1) First in First Out..which of course was targets the older serving employees, with an attractive goodbye perk sometimes it is easy to let this one happen, but the emotion here cuts deep. Most importantly, What happens when an older serving employee is one of the best performing? How do you justify the lay offs?
That leads to the next option
2)Performance & targets
Those employees that have continuously not met their targets are on the firing line here. Only problem is, sometimes meeting targets takes more than just the input of the person in question, perharps the market conditions are just not condusive.Consider in this case, sales and advertising agents whose clients marketing budgets have been slashed by over half in some instances!
3) Last in, First out
This is a team that has not become part of the furniture and loosing them may not as painfull as loosing long term employees. Only thing though, some of these people could have been headhunted as top cream players in the industry.

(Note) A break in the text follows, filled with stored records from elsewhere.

-- ==== Sys2Proof/Machine/Package.lean ====
section
/-!
DEFINITION. The package: the services of the Serow monitor (R333, R336, R338, R339, R341), the host's accesses (R178, R340), memory and
SRAM errors (R151 to R154, R344), the die link (R329), power (R342) and replication intervals (R279).
-/
namespace Sys2Proof.Machine

/-! ## Requests (R338, R339) -/

/-- The request that the ring of a context holds at CONS: CONS, and OP with its arguments. -/
def ringReq (s : State) (cx : Nat) : Option (Nat × SvcReq) :=
  let svc := (s.ctx cx).svc
  match sysRead s cx svc 8 with
  | .error _ => none
  | .ok (h, _) =>
    let cons := fieldOf h 4 4
    if (mget? s.ctxs cx).isNone || fieldOf h 0 4 = cons then none
    else match sysRead s cx (svc + 64 + 32 * (cons % 64)) 32 with
      | .error _ => none
      | .ok (r, _) =>
        let arg := fun (o : Nat) => BitVec.ofNat 64 (fieldOf r o 8)
        some (cons, SvcReq.mk (.ring cx) (fieldOf r 0 4) (arg 8) (arg 16) (arg 24))

/-- STATUS is written with a release, then CONS advances. -/
def ringDone (s : State) (cx cons status : Nat) : Option State :=
  let svc := (s.ctx cx).svc
  match sysWrite s cx (svc + 64 + 32 * (cons % 64) + 4) (toBytes 4 status) with
  | .error _ => none
  | .ok s => match sysWrite s cx (svc + 4) (toBytes 4 (cons + 1)) with
    | .error _ => none
    | .ok s => some s

/-- What a service answers: the state, STATUS, and the result field where the service has one. -/
abbrev Answer := State × Nat × Nat

def answer' (s : State) (status : Nat) : Answer := (s, status, 0)

/-- The mailbox answers: STATUS and the result field go to the host, CONS advances and MSI-X vector 0 is raised. -/
def mailDone (p : Nat) (a : Answer) : State :=
  a.1.modPkg p (fun k => { k with reply := k.reply ++ [(a.2.1, a.2.2)], msi := k.msi + 1 })

/-- A CTXSTOP of the package has begun and is not over: the mailbox goes on after it. -/
def mailBusy (s : State) (p : Nat) : Bool := s.ctxs.any (fun c => c.2.pkg == p && c.2.stopping)

/-- Perform the request that stands next in its stream; `mail` says that only the mailbox may ask (R338). -/
def serve (s : State) (q : SvcReq) (mine mail : Bool) (act : State → Answer) : Out :=
  if !mine then .next s
  else match q.src with
    | .ring cx => (match ringReq s cx with
      | some (cons, r) =>
        if r ≠ q then .next s
        else
          let a := if mail then answer' s fcPrivileged else act s
          (match ringDone a.1 cx cons a.2.1 with
           | some t => .next t
           | none => .next s)
      | none => .next s)
    | .mailbox p => if p ≥ s.packages || mailBusy s p then .next s else .next (mailDone p (act s))

/-- The package whose monitor performs a request. -/
def svcPkg (s : State) (q : SvcReq) : Nat :=
  match q.src with
  | .ring cx => (s.ctx cx).pkg
  | .mailbox p => p

/-- The contexts that a request with no context argument concerns: the ring's own, or every one of the package (log 47). -/
def svcCtxs (s : State) (q : SvcReq) : List Nat :=
  match q.src with
  | .ring cx => [cx]
  | .mailbox p => (s.ctxs.filter (fun c => c.2.pkg == p)).map (·.1)

def stNone : Nat := 0x100
def stBusy : Nat := 0x101
def stArg : Nat := 0x102
def stSmall : Nat := 0x103

/-! ## REPLAY (R338) -/

/-- The group suspended under a SEQ in one of the contexts. -/
def suspendedOn (s : State) (cxs : List Nat) (seq : Nat) : Option Nat :=
  (s.groups.find? (fun e => cxs.contains e.2.ctx && e.2.stop == Stop.replay seq)).map (·.1)

/-- The block of a group is saved, or is stopping for a save. -/
def heldBack (s : State) (g : Nat) : Bool := (s.blk (blockOf g)).stage == .saved || saving s (blockOf g)

/-- The suspended group goes on at its PC; in a saved block, once it is restored. -/
def resume (s : State) (g : Nat) : State :=
  let back := heldBack s g
  s.modGrp g (fun gr => { gr with
    stop := if back then .saved else .running, waiting := none, waitFrom := if back then 0 else s.clock, fresh := s.clock })

/-- The suspended group's block ends under step 3 of R26. -/
def abort (s : State) (g : Nat) : State :=
  let b := blockOf g
  let s := terminate s g ((s.grp g).waiting.getD (fi fcNotPresent))
  if (s.blk b).stage = .saved then finishBlock s b else checkBlock s b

So how about divisions within the Company that are Non performing? Do you close the divison and send home the team? What if it is the strategies in the division itself that are the problem?
So how fair can layoffs be?
My take, never.
Whether its down sizing, right sizing or dumbsizing, management of Human resource is the centre of a well performing company.
As Companies begin laying off, they must realise that their employees are the lubricant that keeps the bottom line rolling.